■ Collected data entries ■
-- ==== Sys2Proof/Laws/Reach.lean ====
section
/-!
SUPPORT. The counter's advance (`State.reach`) changes only TIM_CNT: every other reading of the state is as before.
-/

namespace Sys2Proof.Machine
open Sys2Proof
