/-- States and operands that meet the hypotheses of each clause of ClaimsAndMirroring. -/
theorem test_wit_ClaimsAndMirroring :
    (∃ (s : State),
      s.inRounds = false) ∧
    (∃ (s : State),
      s.sys.pairEn = true ∧ s.sys.st = .start ∧ s.sys.phase = 10 ∧ s.par.claim ≠ 0 ∧ 1 ≤ s.par.won) ∧
    (∃ (s : State),
      s.sys.pairEn = true ∧ s.sys.st = .start ∧ s.sys.phase = 10 ∧ s.par.claim ≠ 0 ∧ s.par.won = 0) ∧
    (∃ (w : Nat) (s : State),
      s.sys.pairEn = true ∧ s.sys.st = .start ∧ 10 ≤ s.sys.phase ∧ s.par.claim ≠ 0 ∧ w ≠ s.par.claim) ∧
    (∃ (s : State),
      s.sys.pairEn = true ∧ s.sys.st = .standby ∧ s.par.claim = 0 ∧ s.par.heard = true ∧ s.par.relinquished = true ∧ s.clk.irc = false) ∧
    (∃ (s : State),
      s.sys.pairEn = true ∧ s.sys.st = .standby ∧ s.par.claim ≠ 0 ∧ 1 ≤ s.par.won) ∧
    (∃ (w : Nat) (s : State),
      s.sys.pairEn = true ∧ s.sys.st = .standby ∧ s.par.claim ≠ 0 ∧ w ≠ s.par.claim ∧ s.par.heard = true ∧ s.par.relinquished = false ∧
      w ≠ 0) ∧
    (∃ (s : State),
      s.sys.pairEn = true ∧ s.sys.st = .active ∧ s.par.claim ≠ 0 ∧ 1 ≤ s.par.won) ∧
    (∃ (w : Option Nat) (l : Bool) (s : State),
      s.sys.pairEn = true ∧ s.sys.st = .active ∧ s.par.claim ≠ 0 ∧ w ≠ some s.par.claim ∧ s.par.relinquished = false ∧ s.par.heard = true ∧
      s.par.afterFault = false ∧ w ≠ some 0xFFFFFFFF ∧ l = false ∧ s.par.differ < 9) ∧
    (∃ (s : State),
      s.sys.pairEn = true ∧ s.sys.st = .standby ∧ s.par.claim = 0 ∧ s.par.heard = true ∧ s.par.relinquished = false) ∧
    (∃ (w : Nat) (s : State),
      s.sys.pairEn = true ∧ s.sys.st = .standby ∧ s.par.claim = 0 ∧ s.par.heard = true ∧ s.par.relinquished = false ∧ w ≠ 0 ∧
      w ≠ 0xFFFFFFFF) ∧
    (∃ (w : Option Nat) (l : Bool) (s : State),
      s.sys.pairEn = true ∧ s.sys.st = .standby ∧ s.par.claim = 0 ∧ (l = true ∨ w = some 0xFFFFFFFF)) ∧
    (∃ (s : State),
      s.sys.pairEn = true ∧ s.sys.st = .standby ∧ s.par.claim = 0 ∧ s.par.heard = true ∧ s.par.peerClaim = 0 ∧ s.par.busFault = true ∧
      9 ≤ s.par.clearRounds) ∧
    (∃ (x : PairRx) (s : State),
      Hears s x ∧ s.sys.st = .standby) ∧
    (∃ (x : PairRx) (s : State),
      Hears s x ∧ s.sys.st ≠ .standby) ∧
    (∃ (x : PairRx) (r : JRec) (ch : Chid) (k : Nat) (n : Nat) (g : Nat) (fl : Nat) (v : Nat) (f : Nat) (w : List Part') (m : List (Nat × MaxDem)) (s : State),
      Delivers s x ∧ s.sys.st = .standby ∧ s.par.sync = .live ∧ s.par.mjseq < r.jseq ∧ r.post = [] ∧ x.part = .whole ∧
      r.body = .reading ch k n g fl v f w m ∧ ((s.lch ch).hasBase = true → (s.lch ch).lastIdx < k)) ∧
    (∃ (x : PairRx) (r : JRec) (ch : Chid) (k : Nat) (n : Nat) (g : Nat) (fl : Nat) (v : Nat) (f : Nat) (w : List Part') (m : List (Nat × MaxDem)) (s : State),
      Delivers s x ∧ s.sys.st = .standby ∧ s.par.sync = .live ∧ s.par.mjseq < r.jseq ∧ s.ownHeld = false ∧ x.part = .whole ∧
      r.body = .reading ch k n g fl v f w m ∧ (s.lch ch).hasBase = true ∧ k ≤ (s.lch ch).lastIdx ∧ s.active Ev.PAIR_DIVERGED = false) ∧
    (∃ (x : PairRx) (r : JRec) (s : State),
      Delivers s x ∧ s.sys.st = .standby ∧ s.par.sync = .live ∧ r.jseq ≤ s.par.mjseq) ∧
    (∃ (x : PairRx) (s : State),
      Delivers s x ∧ s.sys.st = .standby ∧ (s.par.sync = .keys ∨ s.par.sync = .bulk) ∧ x.part = .whole) ∧
    (∃ (x : PairRx) (s : State),
      Delivers s x ∧ x.part.no + 1 < x.part.of_) ∧
    (∃ (x : PairRx) (s : State),
      Delivers s x ∧ (s.sys.st ≠ .standby ∨ s.par.sync = .none_ ∨ s.par.sync = .held)) ∧
    (∃ (x : PairRx) (s : State),
      Delivers s x ∧ s.sys.st = .standby ∧ s.par.sync ≠ .none_) ∧
    (∃ (x : PairRx) (s : State),
      Delivers s x ∧ (s.sys.st ≠ .standby ∨ s.par.sync = .none_)) ∧
    (∃ (x : PairRx) (s : State),
      Delivers s x ∧ s.sys.st = .standby ∧ s.sysWrites = true ∧ x.part = .whole) ∧
    (∃ (x : PairRx) (s : State),
      Delivers s x ∧ x.part.no + 1 < x.part.of_) ∧
    (∃ (x : PairRx) (s : State),
      Delivers s x ∧ (s.sys.st ≠ .standby ∨ s.sysWrites = false)) ∧
    (∃ (x : PairRx) (k : Pkwk) (s : State),
      Delivers s x ∧ s.sys.st = .active ∧ s.par.mismatch = false ∧ s.key.trngOk = true ∧ s.key.pkwk = some k) ∧
    (∃ (x : PairRx) (s : State),
      Delivers s x ∧ s.sys.st = .active ∧ s.par.mismatch = false) ∧
    (∃ (x : PairRx) (s : State),
      Delivers s x ∧ (s.sys.st ≠ .active ∨ s.par.mismatch = true)) ∧
    (∃ (x : PairRx) (s : State),
      Delivers s x ∧ s.sys.st = .standby ∧ s.ownHeld = false) ∧
    (∃ (x : PairRx) (s : State),
      Delivers s x ∧ s.sys.st = .standby ∧ s.ownHeld = false) ∧
    (∃ (x : PairRx) (s : State),
      Delivers s x ∧ (s.sys.st ≠ .standby ∨ s.ownHeld = true)) ∧
    (∃ (x : PairRx) (s : State),
      Delivers s x ∧ s.sys.st = .standby ∧ (s.par.sync = .keys ∨ s.par.sync = .bulk)) ∧
    (∃ (x : PairRx) (s : State),
      Delivers s x ∧ (s.sys.st ≠ .standby ∨ (s.par.sync ≠ .keys ∧ s.par.sync ≠ .bulk))) ∧
    (∃ (x : PairRx) (s : State),
      Delivers s x ∧ s.sys.st = .standby ∧ s.par.sync = .bulk ∧ s.par.staged.length = 1024 ∧ nbit s.slv.causes 4 = false ∧
      nbit s.slv.causes 5 = false) ∧
    (∃ (x : PairRx) (s : State),
      Delivers s x ∧ (s.sys.st ≠ .standby ∨ s.par.sync ≠ .bulk ∨ s.par.staged.length ≠ 1024)) ∧
    (∃ (x : PairRx) (s : State),
      Delivers s x ∧ s.sys.st = .active) ∧
    (∃ (x : PairRx) (s : State),
      Delivers s x ∧ s.sys.st ≠ .active) :=
  ⟨⟨live, by decide +kernel⟩,
   ⟨(parOf (fun x => { x with won := 1 }) (startP 10) : State), by decide +kernel⟩,
   ⟨(parOf (fun x => { x with won := 0 }) (startP 10) : State), by decide +kernel⟩,
   ⟨(0 : Nat), (parOf (fun x => { x with won := 1 }) (startP 10) : State), by decide +kernel⟩,
   ⟨(parOf (fun x => { x with relinquished := true }) pairS : State), by decide +kernel⟩,
   ⟨(parOf (fun x => { x with claim := 0x105, won := 1 }) pairS : State), by decide +kernel⟩,
   ⟨(5 : Nat), (parOf (fun x => { x with claim := 0x105, won := 1 }) pairS : State), by decide +kernel⟩,
   ⟨pairA, by decide +kernel⟩,
   ⟨none, (false : Bool), pairA, by decide +kernel⟩,
   ⟨pairS, by decide +kernel⟩,
   ⟨(1 : Nat), pairS, by decide +kernel⟩,
   ⟨none, true, (parOf (fun x => { x with relinquished := true }) pairS : State), by decide +kernel⟩,
   ⟨(parOf (fun x => { x with busFault := true, clearRounds := 9, peerClaim := 0 }) pairS : State), by decide +kernel⟩,
   ⟨(⟨0, 1, 0, true, true, false, ⟨0, 1⟩⟩ : PairRx), (parOf (fun x => { x with relinquished := true }) pairS : State),
      by unfold Hears; decide +kernel⟩,
   ⟨(⟨0, 1, 0, true, true, false, ⟨0, 1⟩⟩ : PairRx), (parOf (fun x => { x with won := 1 }) (startP 10) : State),
      by unfold Hears; decide +kernel⟩,
   ⟨(⟨0, 1, 0, true, true, false, ⟨0, 1⟩⟩ : PairRx), (⟨51, 0, 0, false, false, false, .reading 0 5 0 0 0 0 0 [] [], []⟩ : JRec), (0 : Chid), (5 : Nat), (0 : Nat), (0 : Nat), (0 : Nat), (0 : Nat), (0 : Nat), ([] : List Part'), ([] : List (Nat × MaxDem)), (parOf (fun x => { x with relinquished := true }) pairS : State),
      by unfold Delivers Hears; decide +kernel⟩,
   ⟨(⟨0, 1, 0, true, true, true, ⟨0, 1⟩⟩ : PairRx), (⟨51, 0, 0, false, false, false, .reading 0 3 0 0 0 0 0 [] [], []⟩ : JRec), (0 : Chid), (3 : Nat), (0 : Nat), (0 : Nat), (0 : Nat), (0 : Nat), (0 : Nat), ([] : List Part'), ([] : List (Nat × MaxDem)), (lchOf 0 (fun c => { c with hasBase := true, lastIdx := 5 }) pairS : State),
      by unfold Delivers Hears; decide +kernel⟩,
   ⟨(⟨0, 1, 0, true, true, false, ⟨0, 1⟩⟩ : PairRx), (⟨50, 0, 0, false, false, false, .reading 0 5 0 0 0 0 0 [] [], []⟩ : JRec), (parOf (fun x => { x with relinquished := true }) pairS : State),
      by unfold Delivers Hears; decide +kernel⟩,
   ⟨(⟨0, 1, 0, true, true, false, ⟨0, 1⟩⟩ : PairRx), (parOf (fun x => { x with sync := .bulk }) pairS : State),
      by unfold Delivers Hears; decide +kernel⟩,
   ⟨(⟨0, 1, 0, true, true, false, ⟨0, 2⟩⟩ : PairRx), (parOf (fun x => { x with relinquished := true }) pairS : State),
      by unfold Delivers Hears; decide +kernel⟩,
   ⟨(⟨0, 1, 0, true, true, false, ⟨0, 1⟩⟩ : PairRx), (parOf (fun x => { x with won := 1 }) (startP 10) : State),
      by unfold Delivers Hears; decide +kernel⟩,
   ⟨(⟨0, 1, 0, true, true, false, ⟨0, 1⟩⟩ : PairRx), (parOf (fun x => { x with relinquished := true }) pairS : State),
      by unfold Delivers Hears; decide +kernel⟩,
   ⟨(⟨0, 1, 0, true, true, false, ⟨0, 1⟩⟩ : PairRx), (parOf (fun x => { x with won := 1 }) (startP 10) : State),
      by unfold Delivers Hears; decide +kernel⟩,
   ⟨(⟨0, 1, 0, true, true, false, ⟨0, 1⟩⟩ : PairRx), (parOf (fun x => { x with relinquished := true }) pairS : State),
      by unfold Delivers Hears; decide +kernel⟩,
   ⟨(⟨0, 1, 0, true, true, false, ⟨0, 2⟩⟩ : PairRx), (parOf (fun x => { x with relinquished := true }) pairS : State),
      by unfold Delivers Hears; decide +kernel⟩,
   ⟨(⟨0, 1, 0, true, true, false, ⟨0, 1⟩⟩ : PairRx), (parOf (fun x => { x with won := 1 }) (startP 10) : State),
      by unfold Delivers Hears; decide +kernel⟩,
   ⟨(⟨0, 1, 0, true, true, false, ⟨0, 1⟩⟩ : PairRx), (Option.get (pairA.key.pkwk) (by decide +kernel) : Pkwk), pairA,
      by unfold Delivers Hears; decide +kernel⟩,
   ⟨(⟨0, 1, 0, true, true, false, ⟨0, 1⟩⟩ : PairRx), pairA, by unfold Delivers Hears; decide +kernel⟩,
   ⟨(⟨0, 1, 0, true, true, false, ⟨0, 1⟩⟩ : PairRx), (parOf (fun x => { x with won := 1 }) (startP 10) : State),
      by unfold Delivers Hears; decide +kernel⟩,
   ⟨(⟨0, 1, 0, true, true, false, ⟨0, 1⟩⟩ : PairRx), (parOf (fun x => { x with relinquished := true }) pairS : State),
      by unfold Delivers Hears; decide +kernel⟩,
   ⟨(⟨0, 1, 0, true, true, false, ⟨0, 1⟩⟩ : PairRx), (parOf (fun x => { x with relinquished := true }) pairS : State),
      by unfold Delivers Hears; decide +kernel⟩,
   ⟨(⟨0, 1, 0, true, true, false, ⟨0, 1⟩⟩ : PairRx), (parOf (fun x => { x with won := 1 }) (startP 10) : State),
      by unfold Delivers Hears; decide +kernel⟩,
   ⟨(⟨0, 1, 0, true, true, false, ⟨0, 1⟩⟩ : PairRx), (parOf (fun x => { x with sync := .bulk }) pairS : State),
      by unfold Delivers Hears; decide +kernel⟩,
   ⟨(⟨0, 1, 0, true, true, false, ⟨0, 1⟩⟩ : PairRx), (parOf (fun x => { x with won := 1 }) (startP 10) : State),
      by unfold Delivers Hears; decide +kernel⟩,
   ⟨(⟨0, 1, 0, true, true, false, ⟨0, 1⟩⟩ : PairRx), (parOf (fun x => { x with sync := .bulk, staged := List.replicate 1024 (0, ⟨[], none, 0⟩) }) pairS : State),
      by unfold Delivers Hears; decide +kernel⟩,
   ⟨(⟨0, 1, 0, true, true, false, ⟨0, 1⟩⟩ : PairRx), (parOf (fun x => { x with won := 1 }) (startP 10) : State),
      by unfold Delivers Hears; decide +kernel⟩,
   ⟨(⟨0, 1, 0, true, true, false, ⟨0, 1⟩⟩ : PairRx), pairA, by unfold Delivers Hears; decide +kernel⟩,
   ⟨(⟨0, 1, 0, true, true, false, ⟨0, 1⟩⟩ : PairRx), (parOf (fun x => { x with won := 1 }) (startP 10) : State),
      by unfold Delivers Hears; decide +kernel⟩⟩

■ Exercise ■
Please find every line in the records that contains the word "pairA", and copy it out.

■ Solution ■
   ⟨pairA, by decide +kernel⟩,
   ⟨none, (false : Bool), pairA, by decide +kernel⟩,
   ⟨(⟨0, 1, 0, true, true, false, ⟨0, 1⟩⟩ : PairRx), (Option.get (pairA.key.pkwk) (by decide +kernel) : Pkwk), pairA,
   ⟨(⟨0, 1, 0, true, true, false, ⟨0, 1⟩⟩ : PairRx), pairA, by unfold Delivers Hears; decide +kernel⟩,
   ⟨(⟨0, 1, 0, true, true, false, ⟨0, 1⟩⟩ : PairRx), pairA, by unfold Delivers Hears; decide +kernel⟩,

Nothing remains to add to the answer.